Le père et la belle-mère de l’enfant ont été mis en examen pour des faits graves. Le père, électricien et président d’une entreprise de vente de bonbons, et sa compagne, aide à domicile et voyante, semblent avoir réussi à masquer leur réalité derrière une façade de normalité. « Bien tenu », décrivent les enquêteurs l’appartement. Mais qu’en est-il de la chambre de l’enfant, réutilisée pour entreposer des sucreries ?
Comment l’enfant a-t-il pu sortir du système éducatif ?
Jusqu’en CP, l’enfant avait de bons résultats scolaires. Mais avec un déménagement, le père a retiré son fils de l’école, sans que personne ne s’inquiète. La promesse d’une scolarisation future a suffi à classer le dossier. « Chaque année, à la rentrée scolaire, le maire dresse la liste de tous les enfants résidant dans sa commune », stipule le Code de l’éducation. Mais que se passe-t-il lorsque les enfants disparaissent des radars ?
Pourquoi cela dérange
Cette affaire met en lumière des incohérences criantes dans notre système de protection de l’enfance. Comment un enfant peut-il être retiré de l’école sans suivi ? Comment des voisins peuvent-ils rester silencieux face à des bruits d’enfant ? La réalité dépasse la fiction, et la fiction, ici, est déjà bien sombre.

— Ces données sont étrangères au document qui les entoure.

-- ==== Sys2Proof/Word.lean ====
section
/-! DEFINITION. The plain data every other file is written in: raw 5-bit fields, letters, tables,
rotor slots and one value per slot. Follows 00_scope.md R7, R9, R11 and 10_state.md R13, R18. -/

namespace Sys2Proof

/-- A raw 5-bit field or table entry: 0..31, where only 0..25 are symbols (R7, R11). -/
abbrev Field5 := BitVec 5

/-- The 16-bit command word CW (R44). -/
abbrev CommandWord := BitVec 16

/-- The 130-bit table payload TBL (R31). -/
abbrev Payload := BitVec 130

/-- A legal symbol, an integer in 0..25 with A = 0 (R11). Addition and subtraction of letters are
exactly the spec's arithmetic mod 26 (R9). -/
abbrev Letter := Fin 26

/-- A table of 26 legal symbols: `FWD[s]`, `BWD[s]`, `REF` or `PB` (R13). -/
abbrev Table := Vector Letter 26

/-- A table of 26 unchecked 5-bit entries, as it stands in the payload (R31). -/
abbrev RawTable := Vector Field5 26

/-- The identity table, entry i = i (R63, R114). -/
def Table.identity : Table := Vector.ofFn fun i => i

/-- A rotor slot: r1 is the slow slot next to the reflector, r3 the fast slot next to the
plugboard (R18). -/
inductive Slot where
  | r1
  | r2
  | r3
  deriving DecidableEq, Repr, Inhabited

/-- One value for each of the three slots. -/
structure PerSlot (α : Type) where
  r1 : α
  r2 : α
  r3 : α
  deriving DecidableEq, Repr, Inhabited

/-- The value of slot `k`. -/
def PerSlot.get {α : Type} (p : PerSlot α) : Slot → α
  | .r1 => p.r1
  | .r2 => p.r2
  | .r3 => p.r3

/-- The same values with slot `k`'s replaced. -/
def PerSlot.set {α : Type} (p : PerSlot α) (k : Slot) (a : α) : PerSlot α :=
  match k with
  | .r1 => { p with r1 := a }
  | .r2 => { p with r2 := a }
  | .r3 => { p with r3 := a }

/-- The same value in every slot. -/
def PerSlot.same {α : Type} (a : α) : PerSlot α := ⟨a, a, a⟩

/-- A function applied in every slot. -/
def PerSlot.map {α β : Type} (f : α → β) (p : PerSlot α) : PerSlot β :=
  ⟨f p.r1, f p.r2, f p.r3⟩

/-- The three offsets `OFF[1..3]` (R15). -/
abbrev Offsets := PerSlot Letter

end Sys2Proof
end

Ce que cela implique concrètement
Les conséquences sont lourdes. Cette affaire soulève des questions sur la responsabilité des autorités, des écoles et des voisins. Qui doit veiller sur les enfants en danger ? La réponse semble floue, tout comme l’engagement des politiques à protéger les plus vulnérables.
Lecture satirique
Dans un monde où les discours politiques se veulent rassurants, cette tragédie rappelle que la réalité peut être bien plus cruelle. Les promesses de sécurité et de protection des enfants semblent s’évanouir face à l’indifférence collective. « C’est le choc pour tout le monde. » Oui, mais pour combien de temps encore ?
Effet miroir international
Si cette situation peut sembler isolée, elle n’est pas sans rappeler les dérives autoritaires ailleurs dans le monde, où les droits des enfants sont souvent bafoués. Que ce soit aux États-Unis, en Russie ou ailleurs, la protection des plus vulnérables semble être un concept en déroute.
À quoi s’attendre
Les enquêtes se poursuivent, mais cette affaire pourrait bien être le révélateur d’un système défaillant. Les promesses de vigilance et de protection des enfants doivent être mises en pratique, sinon nous risquons de voir d’autres drames similaires se reproduire.